Stars in Their Eyes
Stars in their eyes, produced by akAA productions, left a lot to be desired. The programme sounded promising: two one-act plays dealing with mental illness, fame, power and imprisonment. Unfortunately, both plays missed the mark and left me confused and underwhelmed.
The first play – Starcrossed – had impressive elements. Both actors worked well together as mother and daughter mixed up in their own beliefs; both as misguided and unhealthy as the other. Joanne Sutton delivered the performance of the night as Cass, a young schizophrenic woman with a passion for the cosmic. I was really impressed with her focus and ability to imbue her character with depth, sympathy and interest. Kristina Benton was also a strong performer, and managed to provide the audience with understanding and sympathy for her character, which could have easily fallen into a one-dimensional woman full of bitterness and spite.

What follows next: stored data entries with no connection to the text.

/-- A list cut into pieces of n. -/
def chunks (n : Nat) : Nat → List Byte → List (List Byte)
  | 0, _ => []
  | k + 1, l => if l = [] then [] else l.take n :: chunks n k (l.drop n)

/-- The adoption's reads are in: the ledger is adopted, or created fresh when no header is valid (R82, R83). -/
def adoptNow (s : State) (img : LedgerImage) : State :=
  match laterOf img.hdrA img.hdrB (hdrValid img.hdrA) (hdrValid img.hdrB) 16 with
  | none => ledgerFresh s
  | some h =>
    let sealCode := leAt h 24 1
    let count := leAt h 26 2
    let spill := img.spill.take (32 * count)
    let spillOk := sealCode == 2 && decide (count ≤ 256) && leAt h 28 4 == crc32c spill
    let invalid := !(sealCode == 3 || spillOk)
    let s1 := { s with ledger := { s.ledger with
        enable := true, adopting := false, active := true, sealed := false, sealState := .running
        failed := s.ledger.failed.filter (fun x => x != .adoptRead), waiting := []
        epoch := word (leAt h 20 4), hdrGen := word (leAt h 16 4), sealCount := word (leAt h 32 4)
        spillCount := 0, spillCheck := 0
        foreign_ := s.ledger.foreign_ || decide (leAt h 8 8 ≠ s.glb.unitId.toNat)
        sealInvalid := s.ledger.sealInvalid || invalid } }
    let s2 := if invalid then raise s1 Src.sealInvalid 0xFF 0 else s1
    let s3 := allRings.foldl (adoptRing img) s2
    let s4 := (allRings.filter (fun r => recreates s2 img r && hostWritten r.val)).foldl (adoptRingWork img invalid) s3
    let s5 := if spillOk then (chunks 32 count spill).foldl adoptSpilled s4 else s4
    startRecovery s5 (allRings.filter (fun r => (ringAt s5 r.val).enable)) 0x04 0xFF false [] []

/-- The adoption's read of the whole ledger is made; it waits while the PF may not master the bus, or fails and is held (R76, Table 02.10). -/
def adoptRead (s : State) (res : XferResult) (img : LedgerImage) : State :=
  let s0 := { s with ledger := { s.ledger with enable := true, adopting := true } }
  if !mayMaster s 0 then ledgerWait s0 .adoptRead
  else if !inWindows s 0 false (ledgAddr s 0) 0x7200 then
    ledgerFault (raise (latchFault s0 0 0xFE 0 (ledgAddr s 0)) Src.windowFault 0xFF 0xFFFFFFFE) .adoptRead true
  else
    let s1 := sendRead s0 0 (ledgAddr s 0) 0x7200
    if res = .ok then adoptNow s1 img
    else ledgerFault (latchFault s1 (xferKind res) 0xFE 0 (ledgAddr s 0)) .adoptRead true

/-- The shapes of a ledger image. -/
def imageOk (img : LedgerImage) : Bool := img.wf

def execLedgerAdopt (who : Requester) (res : XferResult) (img : LedgerImage) (s : State) :
    Host.Outcome State Fault Refusal :=
  if res = .ok ∧ ledgerOff s ∧ !imageOk img then .fault .illFormed
  else .next (if reachesAll who && ledgerOff s then adoptRead s res img else s)
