def execGcmCoreFail (core : Fin 4) (hit : CoreHit) (s : State) : Host.Outcome State Fault Refusal :=
  .next (coreFailOp s core.val (hit.chans.map (fun c => c.val)) hit.ops)

/-- The known-answer test runs between segments: no request is on the core (R249). -/
def execGcmKnownAnswerTest (core : Fin 4) (pass : Bool) (s : State) : Host.Outcome State Fault Refusal :=
  .next (if pass then s else coreFailOp s core.val [] [])

/-! ### Randomness (R260, R261) -/

/-- A health test fails. -/
def trngFailOp (s : State) : State :=
  raise (raise (setSec s (fun x => { x with trngFail := true, maskStale := true })) Src.trngFail 0xFF 0) Src.maskStale 0xFF 0

def execTrngHealthFail (s : State) : Host.Outcome State Fault Refusal := .next (trngFailOp s)

/-- Both generators take a new seed from the TRNG. -/
def reseedBoth (s : State) : State :=
  setSec (drew s) (fun x => { x with drbgCount := 0, drbgSeed := s.free, maskSeed := s.free })

/-- The start-up test repeated once a second. -/
def execTrngRetest (pass : Bool) (s : State) : Host.Outcome State Fault Refusal :=
  .next (
    if pass then
      (if s.sec.trngFail then setSec (reseedBoth s) (fun x => { x with trngFail := false, maskStale := false }) else s)
    else if s.sec.trngFail then s else trngFailOp s)

/-- The DRBG is reseeded, unless the TRNG has failed. -/
def execDrbgReseed (s : State) : Host.Outcome State Fault Refusal :=
  .next (if s.sec.trngFail then s else setSec (drew s) (fun x => { x with drbgCount := 0, drbgSeed := s.free }))

/-- The mask generator is reseeded; while the TRNG has failed it runs on with its last seed. -/
def execMaskReseed (s : State) : Host.Outcome State Fault Refusal :=
  .next (if s.sec.trngFail then s else setSec (drew s) (fun x => { x with maskSeed := s.free }))

/-! ### Resets (R243) -/

/-- Slots 1 to 63 cleared: the GEN of each rises, an empty one's too (R239, R243). -/
def clearKeys (s : State) : State :=
  setSec s (fun x => { x with slots := vmapIdx (fun i k => if i = 0 then k else clearSlot k) x.slots })

end Sys2Proof.Machine
end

Where Starcrossed really fell down was in the script. While the motifs of stars, space and cosmic forces worked quite well, there was a lack of sensible linkage between the non-naturalistic and the realistic elements of the piece. It seemed that there was simply too much content crammed into an hour-long piece. Had the writer given the actors a chance to really explore a few themes that he tackled in the piece, the play may have been more well-rounded and rich.

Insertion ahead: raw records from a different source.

def execPowerDownStep (s : State) : Host.Outcome State Fault Refusal :=
  .next (if s.pwr.state = .poweringDown ∧ s.pwr.downStep ≠ 0 then powerDownNext s else s)

/-- A rail not yet released is found collapsed (R326): its domains are isolated at once, the step is SKIPPED_RAIL_FAIL, and the next starts. -/
def railCollapseOp (s : State) (r : Rail) : State :=
  if s.pwr.state = .poweringDown ∧ s.pwr.downStep ≠ 0 ∧ railOn s.pwr r ∧ !s.pwr.collapsed.contains r then
    let s1 := (railDomains r).foldl switchOff (modPwr s (fun p => { p with collapsed := r :: p.collapsed }))
    let s2 := supplyNow (drew s1) 6 ((Config.freeWord s1.free).toNat % 256) s.pwr.downStep
    powerDownNext (raise s2 Src.railFail 0xFF 0)
  else s

def execRailCollapse (r : Rail) (s : State) : Host.Outcome State Fault Refusal := .next (railCollapseOp s r)

/-! ### Power-up (R323, R324, Table 14.8) -/

/-- CORE is ready: firmware resumes from retained memory, its watchdogs afresh, or the boot monitor starts. -/
def coreStart (s : State) : State :=
  let s1 := modPwr s (fun p => { p with domCore := true })
  if !s.pwr.cold && keeps s 4 && keeps s 5 then modFw s1 (fun w => { w with wdgStart := Vector.replicate 2 s.datum }) else boot s1

/-- The wake is over (R317): the groups not retained, KEYS_LOST, RUN; a wake from DEEP requests a refresh of every channel (R90). -/
def endWake (s : State) : State :=
  let s1 := modPwr s (fun p => { p with lost := p.groups &&& ~~~p.retained })
  let s2 := requestAll (setPwr s1 .run) (List.range 24)
  tryResume (if keeps s 0 then s2 else raise s2 Src.keysLost 0xFF 0)

/-- What completes step k. -/
def upAction (s : State) (k : Nat) : State :=
  match k with
  | 2 => modPwr s (fun p => { p with refEn := true, enCore := true, enSds := true })
  | 4 => { s with time := { s.time with pllLock := true, src := .free } }
  | 5 => modPwr s (fun p => { p with domHif := !p.testEn, enCh := true, enAfe := true })
  | 6 => if s.pwr.testEn then s else coreStart s
  | 7 => feedPower (modPwr s (fun p => { p with cold := false }))
  | 8 =>
    let s1 := uplSettled (modPwr s (fun p => { p with domUpl := !p.testEn }))
    if s.pwr.state = .waking then endWake s1 else s1
  | _ => s

/-- Step k of Table 14.8 completes and the next is under way. -/
def powerUpOp (s : State) : State :=
  let k := s.pwr.upStep
  if k = 0 ∨ s.pwr.retryWait then s
  else upAction (modPwr s (fun p => { p with step := k, upStep := if k = 8 then 0 else k + 1 })) k

def execPowerUpStep (s : State) : Host.Outcome State Fault Refusal := .next (powerUpOp s)

/-- A rail is not good in time (R324): every enable is released. -/
def railTimeoutOp (s : State) : State :=
  let k := s.pwr.upStep
  if (k = 3 ∨ k = 7) ∧ !s.pwr.retryWait then
    let s1 := [Domain.rad, .feed, .upl, .core, .hif].foldl switchOff s
    let s2 := modPwr s1 (fun p => { p with
      enCore := false, enSds := false, enCh := false, enAfe := false, refEn := false, retryWait := true })
    let s3 := { s2 with time := { s2.time with pllLock := false } }
    raise (supplyNow (drew s3) 6 ((Config.freeWord s3.free).toNat % 256) k) Src.railFail 0xFF 0
  else s

def execRailGoodTimeout (s : State) : Host.Outcome State Fault Refusal := .next (railTimeoutOp s)

/-- The power-up is repeated from step 1. -/
def execPowerUpRetry (s : State) : Host.Outcome State Fault Refusal :=
  .next (if s.pwr.retryWait then modPwr s (fun p => { p with upStep := 1, retryWait := false }) else s)

/-! ### TEST_EN (R396) -/

/-- The sequencer has completed step k of the power-up, or needs none; HIF is on from POWER-ON (Table 14.8). -/
def reached (s : State) (k : Nat) : Bool :=
  if s.pwr.cold then decide (k < s.pwr.upStep) || k == 5 else s.pwr.upStep == 0 || decide (k < s.pwr.upStep)

/-- Every domain but AON is held in reset: the loss of HIF's link is a DEVICE reset (Table 02.10), and no domain is served until the release (log 57). -/
def holdDomains (s : State) : State :=
  [Domain.chlb, .chla, .rad, .feed, .upl, .core, .hif].foldl switchOff (busReset s .linkOrHot)

/-- The domains the power state has on leave reset: the boot monitor starts, and the outputs follow. -/
def releaseDomains (s : State) : State :=
  match s.pwr.state with
  | .poweringDown | .deep | .off => s
  | _ =>
    let s1 := modPwr s (fun p => { p with domHif := reached s 5, domUpl := reached s 8 })
    let s2 := if reached s 6 then boot (modPwr s1 (fun p => { p with domCore := true })) else s1
    feedPower (uplSettled s2)

/-- TEST_EN changes level. -/
def testEnOp (s : State) (level : Bool) : State :=
  let s1 := modPwr s (fun p => { p with testEn := level })
  match level, s.pwr.testEn with
  | true, false => holdDomains s1
  | false, true => releaseDomains s1
  | _, _ => s1

def execTestEnChange (level : Bool) (s : State) : Host.Outcome State Fault Refusal := .next (testEnOp s level)

/-! ### IDLE, SLEEP and L1 (Table 14.4, R311) -/

/-- Both control processors run firmware and no firmware-port request is pending. -/
def coresIdle (s : State) : Bool :=
  s.pwr.domCore && decide (s.fw.cp0 = .running) && decide (s.fw.cp1 = .running) && decide (portHeld s = 0)
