-- ==== Sys2Proof/Machine/Access.lean ====
section
/-! DEFINITION. Which offsets hold a register, 64-bit pairs and their read latches, and the values registers answer while their domain is off (R11, R15, R60, R233, R236, R359). -/

namespace Sys2Proof.Machine

open Sys2Proof

/-- A channel-block offset holds a register (Table 17.13). -/
def chanHolds (o : Nat) : Bool :=
  o ≤ 0x08 || (decide (0x100 ≤ o) && decide (o < 0x128)) || (decide (0x140 ≤ o) && decide (o < 0x154))
    || (decide (0x160 ≤ o) && decide (o < 0x1B4)) || (decide (0x1C0 ≤ o) && decide (o < 0x1E0))
    || (decide (0x200 ≤ o) && decide (o < 0x218)) || (decide (0x220 ≤ o) && decide (o < 0x22C))
    || (decide (0x240 ≤ o) && decide (o < 0x250)) || (decide (0x280 ≤ o) && decide (o < 0x28C))
    || (decide (0x290 ≤ o) && decide (o < 0x2A8)) || (decide (0x300 ≤ o) && decide (o < 0x324))
    || o == 0x360 || (decide (0x380 ≤ o) && decide (o < 0x3C0) && decide (o % 16 < 12))

/-- An offset of the HIF block holds a register on this part (Table 17.6, R376). -/
def hifHolds (s : State) (o : Nat) : Bool :=
  o == 0x04 || o == 0x08 || o == 0x10 || o == 0x14 || o == 0x18 || (decide (0x100 ≤ o) && decide (o < 0x114))
    || (decide (0x1000 ≤ o) && decide (o < 0x1C80) && decide ((o - 0x1000) / 0x80 ≤ s.part.channels))
    || (decide (0x2000 ≤ o) && decide (o < 0x3400) && ringOnPart s ((o - 0x2000) / 0x20))
    || (decide (0x3400 ≤ o) && decide (o < 0x3680) && ringOnPart s ((o - 0x3400) / 4))
    || (decide (0x4000 ≤ o) && decide (o < 0x4400)) || o == 0x4800 || o == 0x4804

/-- An offset of a block other than HIF and the channel blocks holds a register. -/
def blockHolds (b o : Nat) : Bool :=
  match b with
  | 0 => o == 0x00 || o == 0x04 || o == 0x08 || (decide (0x10 ≤ o) && decide (o < 0x34)) || o == 0x40 || o == 0x50 || o == 0x54
  | 2 => o ≤ 0x10
  | 3 => o ≤ 0x1C
  | 4 => o == 0
  | 5 => o ≤ 0x24 || (decide (0x30 ≤ o) && decide (o < 0x4C)) || (decide (0x50 ≤ o) && decide (o < 0x5C))
      || (decide (0x60 ≤ o) && decide (o < 0x70)) || o == 0x200 || o == 0x204
  | 6 => o ≤ 0x04 || (decide (0x10 ≤ o) && decide (o < 0x28)) || o == 0x30 || o == 0x34
      || (decide (0x40 ≤ o) && decide (o < 0x4C)) || (decide (0x50 ≤ o) && decide (o < 0x68)) || o == 0x80 || o == 0x84
      || (decide (0x100 ≤ o) && decide (o < 0x180))
  | 7 => o ≤ 0x18 || (decide (0x100 ≤ o) && decide (o < 0x140) && (decide (o % 0x20 < 0x10) || decide (o % 0x20 = 0x14)))
      || (decide (0x400 ≤ o) && decide (o < 0x500))
  | 8 => o ≤ 0x04 || o == 0x10 || o == 0x14
  | 9 => o ≤ 0x08 || (decide (0x10 ≤ o) && decide (o < 0x2C)) || (decide (0x100 ≤ o) && decide (o < 0x200) && decide (o % 0x20 < 0x14))
      || (decide (0x300 ≤ o) && decide (o < 0x314)) || (decide (0x400 ≤ o) && decide (o < 0x430))
  | 10 => o ≤ 0x14 || (decide (0x20 ≤ o) && decide (o < 0x38))
  | 11 => o == 0x10 || o == 0x20 || (decide (0x40 ≤ o) && decide (o < 0x60)) || (decide (0x100 ≤ o) && decide (o < 0x280))
      || (decide (0x400 ≤ o) && decide (o < 0x600) && decide (o % 16 < 12))
  | 12 => o ≤ 0x14 || o == 0x20 || o == 0x28 || o == 0x2C || o == 0x30 || o == 0x34
  | 13 => o == 0 || (decide (0x10 ≤ o) && decide (o < 0x1C)) || (decide (0x20 ≤ o) && decide (o < 0x2C))
  | _ => false

/-- A PF-view offset holds a register (R11, R373, R376). -/
def holdsReg (s : State) (off : Nat) : Bool :=
  off % 4 == 0 &&
  (if 0x400000 ≤ off then off % 0x1000 < 0x40 || off % 0x1000 == 0x800 || off % 0x1000 == 0x804
   else if 0x100000 ≤ off ∧ off < 0x280000 then present s ((off - 0x100000) / 0x10000) && chanHolds (off % 0x10000)
   else if off / 0x10000 = 1 then hifHolds s (off % 0x10000)
   else blockHolds (off / 0x10000) (off % 0x10000))

/-! ### Pairs (R15) -/

/-- The register is the low half of a 64-bit value; its high half is the next register. -/
def pairLow (off : Nat) : Bool :=
  let o := off % 0x10000
  if 0x100000 ≤ off ∧ off < 0x280000 then
    o == 0x120 || o == 0x284 || (decide (0x380 ≤ o) && decide (o < 0x3C0) && o % 16 == 4)
  else if 0x100000 ≤ off then false
  else
    match off / 0x10000 with
    | 0 => o == 0x10 || o == 0x18 || o == 0x20 || o == 0x28
    | 1 => o == 0x14 || o == 0x100 || (decide (0x1000 ≤ o) && decide (o < 0x1C80) && o % 8 == 0)
        || (decide (0x2000 ≤ o) && decide (o < 0x3400) && o % 0x20 == 0)
    | 2 => o == 0
    | 6 => o == 0x30
    | 7 => o == 0x10
    | 9 => o == 0x14
    | 11 => decide (0x400 ≤ o) && decide (o < 0x600) && o % 16 == 4
    | _ => false

/-- A latch list with one latch set anew. -/
def latchSet (l : List (Nat × Word)) (off : Nat) (v : Word) : List (Nat × Word) := (off, v) :: without l off

/-- The word a register answers: the latched value where its low half was read before, else the value itself; and the latches after the read. -/
def latchRead (l : List (Nat × Word)) (val : Nat → Word) (off : Nat) : Word × List (Nat × Word) :=
  if pairLow off then (val off, latchSet l (off + 4) (val (off + 4)))
  else
    match lookup l off with
    | some v => (v, without l off)
    | none => (val off, l)

/-! ### Asleep values (R60, R359) -/

/-- What a register holds at DEVICE reset: the asleep value of a domain that is off. -/
def asleepImage (s : State) (off : Nat) : Word := readReg (clearDevice s 0) off

/-- A register's value to a reader that wakes nothing. -/
def restingValue (s : State) (off : Nat) : Word := if domOn s (regDomain off) then readReg s off else asleepImage s off

end Sys2Proof.Machine
end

The second play of the night – The Premiere – simply left me feeling as though I had missed something. Set in a prison cell, The Premiere explores the destructive nature of technology, as well as its potential benefits. Hannah Gott and Gavin Williams were impressive as the young couple Livia and Seb. Jonathan Dyer performed well as Matt, a passionate activist against dictator Robert Fellows, well-acted by Bruce Kerr.

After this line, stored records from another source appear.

/-- R336, R339, R340, Table 15.5: FW_STAGE is returned for a length that is no 4,096-byte multiple up to 1 MiB, a place past the slot, or while the running slot is in trial, and otherwise stages the inactive slot alone; FW_ACTIVATE puts a bootable inactive slot in trial, the restart following its record. R338, R341, R342, R355, R361: a trial ends confirmed or rejected: by FW_CONFIRM or FW_FALLBACK, by the armed request of the same name, or rejected by its timer with a firmware restart; with no slot in trial the commands are returned RET_BUSY. -/
def Obligations.ImagesStagedTriedAndConfirmed : Prop :=
  (∀ (s : State) (seq : Word),
    (∀ (res : XferResult) (data : List Byte) (sigOk : Bool) (w : Work), cmdWork s 0 seq 0x0130 = some w →
      ∃ t, exec (.fwStage seq res ⟨data, sigOk⟩) s = .next t ∧ OnlyRing s t 0 ∧ SameCounters s t ∧ fwSlot t (3 - inactive s) = fwSlot s (3 - inactive s) ∧
        t.fw.floor = s.fw.floor ∧
        ((w.d.len.toNat < 4096 ∨ 2 ^ 20 < w.d.len.toNat ∨ w.d.len.toNat % 4096 ≠ 0) →
          returnedWith t 0 seq = some (Outcome.of .retLength 0 0) ∧ t.fw = s.fw) ∧
        (4096 ≤ w.d.len.toNat → w.d.len.toNat ≤ 2 ^ 20 → w.d.len.toNat % 4096 = 0 →
          (0xC00000 < w.d.p0.toNat * 4096 + w.d.len.toNat → returnedWith t 0 seq = some (Outcome.of .retParam 0 0) ∧ t.fw = s.fw) ∧
          (w.d.p0.toNat * 4096 + w.d.len.toNat ≤ 0xC00000 → runsTrial s = true →
            returnedWith t 0 seq = some (Outcome.of .retBusy 0 0) ∧ t.fw = s.fw) ∧
          (w.d.p0.toNat * 4096 + w.d.len.toNat ≤ 0xC00000 → runsTrial s = false → mayMaster s 0 = true →
            inWindows s 0 false w.d.addr.toNat w.d.len.toNat = true →
            (res ≠ .ok → returnedWith t 0 seq = some (Outcome.of .retDma 0 0) ∧ t.fw = s.fw) ∧
            (res = .ok → data.length ≠ w.d.len.toNat → t = s) ∧
            (res = .ok → data.length = w.d.len.toNat → t.journal = s.journal ++ [{ ring := 0, seq := seq, out := Outcome.of .ok 0 0 }] ∧
              fwSlot t (inactive s) = stageSlot data sigOk w.d.p0.toNat (w.d.len.toNat / 4096) (fwSlot s (inactive s)) ∧
              Out.flash (slotBase (inactive s) + 4096 * w.d.p0.toNat) data ∈ t.sent)))) ∧
    (∀ w, cmdWork s 0 seq 0x0131 = some w → ∃ t, exec (.fwActivate seq) s = .next t ∧ OnlyRing s t 0 ∧ SameCounters s t ∧
      t = { s with rings := t.rings, journal := t.journal, fw := t.fw } ∧
      (s.fw.runSlot ≠ 0 → (fwSlot s s.fw.runSlot).st ≠ .confirmed → returnedWith t 0 seq = some (Outcome.of .retBusy 0 0) ∧ t.fw = s.fw) ∧
      ((s.fw.runSlot = 0 ∨ (fwSlot s s.fw.runSlot).st = .confirmed) →
        (activateWhy s (fwSlot s (inactive s)) ≠ 0 → t.fw = s.fw ∧
          returnedWith t 0 seq = some (Outcome.of .retDenied (word (activateWhy s (fwSlot s (inactive s)))) 0)) ∧
        (activateWhy s (fwSlot s (inactive s)) = 0 → (fwSlot t (inactive s)).st = .trial ∧ t.fw.trialLive = true ∧
          fwSlot t (3 - inactive s) = fwSlot s (3 - inactive s) ∧ t.fw.restartAt = s.fw.restartAt ++ [seq] ∧
          t.journal = s.journal ++ [{ ring := 0, seq := seq, out := Outcome.of .ok 0 0 }])))) ∧
  (∀ s : State,
    (∀ seq w, cmdWork s 0 seq 0x0132 = some w → ∃ t, exec (.fwConfirm seq) s = .next t ∧ OnlyRing s t 0 ∧ SameCounters s t ∧
      (trialSlot s = none → returnedWith t 0 seq = some (Outcome.of .retBusy 0 0) ∧ t.fw = s.fw) ∧
      (∀ k, trialSlot s = some k → s.fw.restricted = true → w.d.p0.getLsbD 0 = false →
        returnedWith t 0 seq = some (Outcome.of .retBusy 0 0) ∧ t.fw = s.fw) ∧
      (∀ k, trialSlot s = some k → (s.fw.restricted = false ∨ w.d.p0.getLsbD 0 = true) →
        (fwSlot t k).st = .confirmed ∧ t.fw.trialLive = false ∧ t.fw.timerOn = false ∧ s.fw.floor ≤ t.fw.floor ∧
        t.journal = s.journal ++ [{ ring := 0, seq := seq, out := Outcome.of .ok 0 0 }])) ∧
    (∀ seq w, cmdWork s 0 seq 0x0133 = some w → ∃ t, exec (.fwFallback seq) s = .next t ∧ OnlyRing s t 0 ∧ SameCounters s t ∧
      (trialSlot s = none → returnedWith t 0 seq = some (Outcome.of .retBusy 0 0) ∧ t.fw = s.fw) ∧
      (∀ k, trialSlot s = some k → (fwSlot t k).st = .rejected ∧ t.fw.trialLive = false ∧ t.fw.restartAt = s.fw.restartAt ++ [seq] ∧
        t.journal = s.journal ++ [{ ring := 0, seq := seq, out := Outcome.of .ok 0 0 }])) ∧
    (∃ t, exec .confirmationTimeout s = .next t ∧ SameCounters s t ∧
      ((trialSlot s = none ∨ s.fw.trialLive = false ∨ s.fw.timerOn = false ∨ 1 < s.fw.left.toNat) → t = s) ∧
      (∀ k, trialSlot s = some k → s.fw.trialLive = true → s.fw.timerOn = true → s.fw.left.toNat ≤ 1 → s.pwr.state ≠ .off → s.pwr.domCore = true →
        (fwSlot t k).st = .rejected ∧ t.fw.trialLive = false ∧ t.fw.cp0 = .bootMonitor ∧ t.fw.cp1 = .bootMonitor ∧
        ∃ v, v ∈ t.recov ∧ v.cause = 0x12)) ∧
    (∀ k, trialSlot s = some k → s.pwr.state ≠ .off → s.pwr.domCore = true →
      (∃ t, exec .fwSlotFallback s = .next t ∧ SameCounters s t ∧ (fwSlot t k).st = .rejected ∧ t.fw.cp0 = .bootMonitor ∧
        ∃ v, v ∈ t.recov ∧ v.cause = 0x12) ∧
      ∃ t, exec .fwSlotConfirm s = .next t ∧ t = { s with fw := t.fw, hif := t.hif, evt := t.evt, sent := t.sent } ∧
        (fwSlot t k).st = .confirmed ∧ t.fw.trialLive = false))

Like Starcrossed, the actors were the highlight of this piece, miserably let down by the play itself. Again, I felt there was simply too much involved in this one-act play; it would have benefited from substantial editing and perhaps extension into a full-length piece. This would have allowed the performers to really delve deeper into the issues it raised. The other problem was the multimedia elements of the play – while I could see what the director was intending, poor production values and poorer execution prevented me from understanding what was going on or why it needed to happen.
Both plays hold promise, however they need to be edited and re-worked to ensure that the very valid and interesting themes they deal with can be properly explored. I felt that, just as the actors were sold short of their true abilities as performers, the discussions that could have occurred as a result of these plays were quashed by the confusion they created. It’s nice to see new pieces that seek to challenge us and begin important discussions about our world and its meaning, however for me these plays need much more work before they are coherent enough to produce the discussion of which they are both capable.